The cow-share program’s members, Kowarksy said, aren’t the “vulnerable” people for whom the laws on pasteurization are written. Members of the cow-share scheme typically paid $300 each for an ownership stake of about 25 per cent of one of Schmidt’s dairy cows, entitling them to a supply of the raw milk.
Judge Peter Tetley of the Ontario Court of Justice in 2011 rejected the suggestion that Schmidt’s dairy herd was owned by the consuming shareholders, since none of them were involved in buying, selling or replacing any cows in the herd or had any say in management of the herd or distribution of the milk.
Tetley, writing the decision on an appeal filed by the provincial government, found the cow-share scheme “approximates membership in a ‘big box’ store that requires a fee to be paid in order to gain access to the products located therein.”
The consumption of raw milk isn’t prohibited, Tetley added, but given restrictions on sale and distribution of raw milk under provincial health laws, Schmidt “could not acquire a right to sell or distribute raw milk simply because others establish a right to acquire it.”
Lifestyle choices
Tetley’s ruling — which overturned 13 of Schmidt’s 19 acquittals — was then upheld in March this year at the provincial Court of Appeal. [Related story]
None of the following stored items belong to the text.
-- ==== Sys2Proof/Syntax.lean ====
section
/-!
DEFINITION. The commands of the module: one constructor for each row of the opcode table, with what the command brings
from outside as its operands. Every command but the instructions of a logic engine carries `t`, the global time in ns of
its instant; commands that happen at Ranger carry Ranger's own `tick` instead.
-/

namespace Sys2Proof

/-- The rising thresholds of R270. -/
inductive Rising where
  | warningCleared | recovery
  deriving DecidableEq, Repr

/-- The falling thresholds of R270. -/
inductive Falling where
  | warning | undervoltage | unpowered
  deriving DecidableEq, Repr

/-- The steps of an off-pulse within its slot (R263): the slot begins and the group chooses its channel; 100 µs later
the switch opens; the judgement sample; the switch closes. -/
inductive PulseStep where
  | begin | opens | judge | closes
  deriving DecidableEq, Repr

/-- How the reload of step 4 ended (R133, R136). -/
inductive Reload where
  | ok
  | checkpointBad
  | laneDiffers (l : Fin 3)
  deriving DecidableEq, Repr

/-- Where a debugger access to a stand goes. -/
inductive DbgTarget where
  /-- An integer or floating-point register or a CSR of lane A, by its debug number. -/
  | reg (n : Nat)
  /-- Memory or a device register at a physical address. -/
  | mem (addr : Nat)
  deriving DecidableEq, Repr

/-- One image area of a vehicle key (R74, R75): the container at offsets 0x0000 to 0x1FFF, and the payload. -/
structure KeyArea where
  container : List Byte
  payload : List Byte
  deriving DecidableEq, Repr

/-- What a vehicle key holds (R74): the descriptor, the slots of both journals that are not past the last one written
(64 bytes each; later slots read 0xFF), both image areas. -/
structure KeyMem where
  desc : List Byte
  comm : List (List Byte)
  hist : List (List Byte)
  areaA : KeyArea
  areaB : KeyArea
  deriving DecidableEq, Repr

/-- What a debugger reads of lane A of an engine (R171, R235); stack entries are numbered from the bottom. -/
inductive LeReg where
  | pc | ba | wa | xr | si | ov | ip
  | branch (i : Fin 16)
  | call (i : Fin 8)
  deriving DecidableEq, Repr

/-- A debugger write to a register of lane A, or to a byte of data memory (R235). -/
inductive LeWrite where
  | pc (v : BitVec 18)
  | ba (v : Bool)
  | wa (v : Word)
  | xr (v : BitVec 20)
  | si (v : Bool)
  | ov (v : Bool)
  | ip (v : BitVec 19)
  | branch (i : Fin 16) (b : Bool) (op : Fin 8)
  | call (i : Fin 8) (pc : BitVec 18) (ip : BitVec 19) (xr : BitVec 20) (depth : Fin 17)
  | data (off : Fin 524288) (v : Byte)
  deriving DecidableEq, Repr

/-- A master that reads or writes coded memory (ECC_UE_INFO.MASTER): a stand, for its data or an instruction fetch; an
engine, likewise; the other masters; an eviction of the L2. -/
inductive MemMaster where
  | stand (k : Fin 4)
  | standFetch (k : Fin 4)
  | engine (e : Fin 4)
  | engineFetch (e : Fin 4)
  | recorder | canopy | rootway | understory | loader | debug | update | eviction
  deriving DecidableEq, Repr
The appeal court wrote it has previously “resisted schemes that purport to create ‘private’ enclaves immune to the reach of public health legislation” and that the right to liberty “does not extend to an unconstrained right to transact business whenever one wishes.”
Lifestyle choices as to food or other substances consumed are not protected under Canada’s Charter of Rights and Freedoms, the appeal court added, contending that a society which extends Charter protection to “any and all such lifestyles” would be “ungovernable.”
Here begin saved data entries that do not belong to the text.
-- ==== Sys2Proof/Machine/RegFields.lean ====
section
/-!
DEFINITION. The register fields of the module, one definition a field, written from the field tables and register maps
of the spec (R55, R100, R154, R237, R275, R304, R346, R377, R397, R427, R428, R454, R471, R472, R498, R526, R527, R528,
R549). A field is its register's address, its lowest bit, its width and its value after a power-on reset. Reserved bits
belong to no field: they read 0 and ignore writes (R15).
-/

namespace Sys2Proof.Machine

/-- The groups of registers that a block writes as one: the blocks of R13, less the feed registers, the unit states, the
pending bits, the Lookout, the output channels, the host buffers' status and the recorder's ingress counters, which
other blocks' commands reach too. -/
inductive Area where
  | sys | pwr | feed | unit | std | pend | lko | le | ecc | cpc | iog | chan | rng | cnp | hbuf | rwy | ust | cvu | recd
  | ingress | fwu | key | bist | other
  deriving DecidableEq, Repr

/-- The number of an area in a key. -/
def Area.code : Area → Nat
  | .sys => 0 | .pwr => 1 | .feed => 2 | .unit => 3 | .std => 4 | .pend => 5 | .lko => 6 | .le => 7 | .ecc => 8
  | .cpc => 9 | .iog => 10 | .chan => 11 | .rng => 12 | .cnp => 13 | .hbuf => 14 | .rwy => 15 | .ust => 16 | .cvu => 17
  | .recd => 18 | .ingress => 19 | .fwu => 20 | .key => 21 | .bist => 22 | .other => 23

/-- Whether an address lies in the half-open range [a, b). -/
def inRange (a b addr : Nat) : Bool := decide (a ≤ addr) && decide (addr < b)

/-- The area of a register's address. -/
def areaAt (a : Nat) : Area :=
  if !inRange 0x10000000 0x11000000 a then .other
  else
    match a / 0x100000 % 0x10 with
    | 0 => .sys
    | 1 => if inRange 0x10100100 0x1010014C a then .feed else if a = 0x1010003C then .unit else .pwr
    | 2 =>
      if inRange 0x10201400 0x10201480 a then .pend else if inRange 0x10200020 0x1020002C a then .lko else .std
    | 3 => .le
    | 4 => .ecc
    | 5 => .cpc
    | 6 => if inRange 0x10601000 0x10602800 a then .chan else .iog
    | 7 => .rng
    | 8 => if inRange 0x10860000 0x10860100 a then .hbuf else .cnp
    | 9 => .rwy
    | 10 => .ust
    | 11 => .cvu
    | 12 =>
      if a = 0x10C00000 ∨ a = 0x10C00038 ∨ a = 0x10C00050 ∨ inRange 0x10C00400 0x10C00600 a then .ingress else .recd
    | 13 => .fwu
    | 14 => .key
    | _ => .bist

/-- One field of one register: the register's physical address, the field's lowest bit, its width, what a power-on reset
leaves in it (0 for a field loaded from the key, which reads 0 until the key is LOADED, R100), and its area. -/
structure Fld where
  addr : Nat
  lo : Nat
  w : Nat
  rst : Nat
  area : Area
  deriving DecidableEq, Repr

/-- The field at a place of the register map. -/
def Fld.at (addr lo w rst : Nat) : Fld := ⟨addr, lo, w, rst, areaAt addr⟩

/-- The key of a field in the state's register table. -/
def Fld.key (f : Fld) : Nat := (f.addr * 32 + f.lo) * 32 + f.area.code

/-- The address, the lowest bit and the area number of a key. -/
def keyAddr (k : Nat) : Nat := k / 1024
def keyLo (k : Nat) : Nat := k / 32 % 32
def keyGroup (k : Nat) : Nat := k % 32

/-- Whether an address lies in an area and in the half-open range [lo, hi). -/
def inArea (ar : Area) (lo hi a : Nat) : Bool := areaAt a == ar && inRange lo hi a
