/-! ### Recorder -/

/-- One descriptor of the ingress queue (R478). -/
inductive Desc where
  /-- A hardware record of R477: class, source, KIND, OBJ, W0, W1, the instant and TSYNC. -/
  | hw (cls src kind obj w0 w1 time : Nat) (tsync : Bool)
  /-- A firmware record of a hart, at a shared SRAM offset with a length and class. -/
  | fw (hart off len cls : Nat)
  deriving DecidableEq, Repr

/-- One accepted record that staging holds (R478, R481): SEQ, class, position in the staging ring, bytes, and whether
Heartwood takes it too. -/
structure Staged where
  seq : Nat
  cls : Nat
  pos : Nat
  bytes : List Byte
  heart : Bool
  deriving DecidableEq, Repr

/-- One record in NAND (R473, R482): SEQ, the page number (counted since manufacture) in which it begins, and its
bytes. -/
structure NandRec where
  seq : Nat
  page : Nat
  bytes : List Byte
  deriving DecidableEq, Repr

/-- The drops since the last gap record (R487, R488). -/
structure Drops where
  firstSeq : Nat
  firstTime : Nat
  lastTime : Nat
  total : Nat
  bySrc : Tbl Nat
  byCls : Tbl Nat
  deriving DecidableEq, Repr

/-- The spare area of a programmed page (R483): whether it is Heartwood's, its number, the SEQ of the first record
that begins in it (none where none does), the Rings lap count and the CRC-32C over these; and the 0xFF bytes that pad
the page (R481). -/
structure PageSpare where
  heart : Bool
  page : Nat
  first : Option Nat
  lap : Nat
  crc : Nat
  pad : Nat
  deriving DecidableEq, Repr

/-- A running flush: whether it runs until staging is empty (R481), when it began, and the bytes of the page in
programming. -/
structure Flush where
  untilEmpty : Bool
  began : Nat
  size : Nat
  deriving DecidableEq, Repr

/-- A running read (R489): SEQ to read first, area, destination and length, and the records of its range that have been
erased since it began (R496). -/
structure ReadRun where
  seq : Nat
  heart : Bool
  dst : Nat
  len : Nat
  gone : List NandRec
  deriving DecidableEq, Repr

/-- The recorder outside its registers (R478, R481, R484, R488). -/
structure Recorder where
  queue : List Desc
  /-- The next SEQ to assign. -/
  next : Nat
  staged : List Staged
  /-- Ring offset of the next byte to stage; bytes of the oldest staged record already programmed, and the page in
  which that record begins. -/
  head : Nat
  cut : Nat
  cutPage : Nat
  /-- Descriptors queued before a module reset that are still to be accepted before its START (R491). -/
  early : Nat
  /-- The recorder's own records of this start that follow its START: KIND, class, payload. -/
  own : List (Nat × Nat × List Byte)
  flush : Option Flush
  lastFlushEnd : Nat
  drops : Option Drops
  read : Option ReadRun
  resetting : Bool
  /-- Bytes written to Rings, by the minute (R486). -/
  wrote : Tbl Nat
  /-- NAND: Rings, Heartwood, spare areas, pages programmed into Rings since manufacture, blocks Rings has, whether
  Heartwood has opened, has met a record its area had no room for, and has closed. -/
  rings : List NandRec
  heart : List NandRec
  spares : List PageSpare
  pages : Nat
  ringCap : Nat
  heartOpen : Bool
  heartFull : Bool
  heartClosed : Bool
  deriving DecidableEq, Repr

/-! ### Stands -/

/-- A hand-over request: the mode asked for, SUB and REPLACE (R131). -/
structure HoReq where
  mode : Nat
  sub : Bool
  replace : Nat
  deriving DecidableEq, Repr

/-- A hand-over in its gap: the request, the mode it leaves, the instant of acceptance, whether it is the exit or entry
of Nap instead (R500), and whether lane C failed its reload. -/
structure HoRun where
  req : HoReq
  fromMode : Nat
  at_ : Nat
  nap : Bool
  deriving DecidableEq, Repr

/-- The asynchronous inputs one lane latched at an agreement point (R125): the pending state of the 256 sources, the
halt request, and global time. -/
structure Latch where
  pend : Nat
  halt : Bool
  time : Nat
  deriving DecidableEq, Repr

/-- One entry of a replay queue (R143, R235): where a debugger write went, and what it wrote. -/
structure Replay where
  target : Nat
  addr : Nat
  value : Nat
  deriving DecidableEq, Repr

/-- One stand outside its registers (R125, R127, R131, R133, R141). -/
structure Stand where
  /-- It has finished forming since the start (R138). -/
  formed : Bool
  /-- Cores held as its reserve, powered down (R134). -/
  reserve : List Nat
  request : Option HoReq
  run : Option HoRun
  wfi : Bool
  /-- The values agreed at the last agreement point, and the items on which each lane was outvoted there: the source
  number for a pending bit, 256 for the halt request, 257 for global time (R126). -/
  agreed : Latch
  outvoted : List (Nat × Nat)
  /-- The external interrupts to the M and S contexts and the timer interrupt, as of the last agreement point; the
  timer interrupts of lanes B and C in SPLIT (R127, R148, R149). -/
  mext : Bool
  sext : Bool
  mtimer : Bool
  mtimerB : Bool
  mtimerC : Bool
  haltReq : Bool
  replay : List Replay
  /-- A function reset in progress; whether it runs BIST (R122). -/
  resetting : Option Bool
  /-- The planned instant of the exit from Doze or Nap (R502). -/
  wakeAt : Option Nat
  /-- Where lane A started with all other state at its reset value, `none` after a reload from the checkpoint; likewise
  for the lanes B and C of SPLIT (R134). -/
  entry : Option Nat
  splitEntry : Option Nat
  /-- The pending sources as they stood when Doze or Nap began (R502). -/
  asleep : Nat
  /-- At how many agreement points to come the code that ran has issued a Rootway load or read a fence (R128, R129). -/
  slow : Nat
  /-- What the debugger has written into registers and CSRs of the lanes since they last executed (R143), by lane ×
  2^16 + debug number. -/
  arch : Tbl Nat
  deriving DecidableEq, Repr

/-- Lookout outside its registers: the start of the window, the instant of a first service write whose second is
awaited, and whether the window has its lower bound (R153). -/
structure Lookout where
  from_ : Nat
  first : Option Nat
  lower : Bool
  deriving DecidableEq, Repr

/-- Where the debug transport is attached (R140, R233). -/
inductive Attach where
  | none
  | stand (k : Nat)
  | engine (e : Nat)
  deriving DecidableEq, Repr

/-! ### Coppice and self-test -/

/-- One entry of the field repair log (R463). -/
structure RepairEntry where
  type : Nat
  what : Nat
  time : Nat
  info : Nat
  deriving DecidableEq, Repr

/-- A self-test run in progress (R456, R458): its targets, whether it is a start-up, command or depot run. -/
inductive RunKind where
  | startup | command | depot
  deriving DecidableEq, Repr

structure BistRun where
  kind : RunKind
  mask0 : Nat
  mask1 : Nat
  /-- The phases to come, the first in progress: 1 for the logic targets, 16 to 20 for the memory group of that bit,
  3 for hard repair. -/
  todo : List Nat
  /-- The targets judged failed so far, the first failing logic target with its signature, the length so far in 10
  µs units. -/
  failed0 : Nat
  failed1 : Nat
  first : Option (Nat × Nat)
  len : Nat
  /-- An ABORT awaits the end of the hard repair in progress (R461). -/
  aborted : Bool
  deriving DecidableEq, Repr

/-- A run of a kind on the targets of two masks, not yet begun. -/
def bistNew (kind : RunKind) (mask0 mask1 : Nat) : BistRun := ⟨kind, mask0, mask1, [], 0, 0, none, 0, false⟩

/-- What the fuses hold beside the fused registers (R463): the cores and lanes the factory repair map retires, and the
SRAM spare rows it uses (bank number to count). -/
structure Fuses where
  cores : Nat
  lanes : Nat
  rows : Tbl Nat
  deriving DecidableEq, Repr

/-- Coppice outside its registers (R118, R455, R464, R465). -/
structure Coppice where
  fuses : Fuses
  /-- Bit n: spare core Cn has passed BIST since it became a spare. -/
  proven : Nat
  /-- Bit n: core Cn is under BIST; bit 4e + l: lane l of LEe is under BIST. -/
  testing : Nat
  laneTest : Nat
  /-- Bit n: core Cn was fenced and its test has not ended (R118). -/
  fenced : Nat
  /-- Bit 4e + l: lane l of LEe was fenced and its test has not ended (R466). -/
  laneFenced : Nat
  /-- Bit 4e + l: lane l of LEe has passed; bit 16 + i: target i of BIST_MASK1 has passed (R462). -/
  provenOther : Nat
  /-- The run the controller carries out, a command run that waits for one of Coppice's, an armed depot run. -/
  run : Option BistRun
  waiting : Option BistRun
  depot : Option BistRun
  /-- The field repair log: the two copies of each entry in NAND (R463). -/
  log : List (List Byte × List Byte)
  /-- The remaps that await the end of the march of their bank, each a memory, a row and the devices corrected
  (R469). -/
  due : List (Nat × Nat × Nat)
  /-- Spare rows used, by bank (MEMID × 64 + bank); DRAM rows held on a controller spare and by a soft repair, each
  with the devices whose symbols were corrected (bit d for device d); hard repair resources used; NAND blocks retired
  in the field and spare blocks left. -/
  rowsUsed : Tbl Nat
  ctlSpare : List (Nat × Nat)
  softRows : List (Nat × Nat)
  hardUsed : Nat
  nandRetired : Nat
  nandSpare : Nat
  /-- Planes held in reset and units held disabled after a failed test; whether U0, U1 or U2 has failed since the start
  (R462). -/
  planeDead : Nat
  unitDead : Nat
  safeDead : Bool
  /-- Spare cores there were when the stands had formed (R468). -/
  sparesAtStart : Nat
  deriving DecidableEq, Repr

/-! ### The memory code -/

/-- A running fill: first address, rows, pattern (R440). -/
structure FillRun where
  addr : Nat
  rows : Nat
  pat : Nat
  deriving DecidableEq, Repr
Schmidt came to Canada from Germany in 1983 and ran his farm under Ontario’s supply-managed dairy quota system until 1992, after which he created a “lease-a-cow” program. He was charged in 1994 and convicted of violations under Ontario’s Health Protection and Promotion Act and Milk Act.
Schmidt then set up the “cow-share” program in 1996 with 10 members, expanding to about 150 members with shares in 24 cows by the time the 19 charges in question were laid against him in 2006.
One of Schmidt’s lawyers, lawyer Derek From of the Canadian Constitution Foundation, said in March the appeal court decision was “deeply disappointing.”
Government “should not be permitted to prevent individuals from choosing a means of promoting their own health when it causes no one any harm,” From said in a release in March.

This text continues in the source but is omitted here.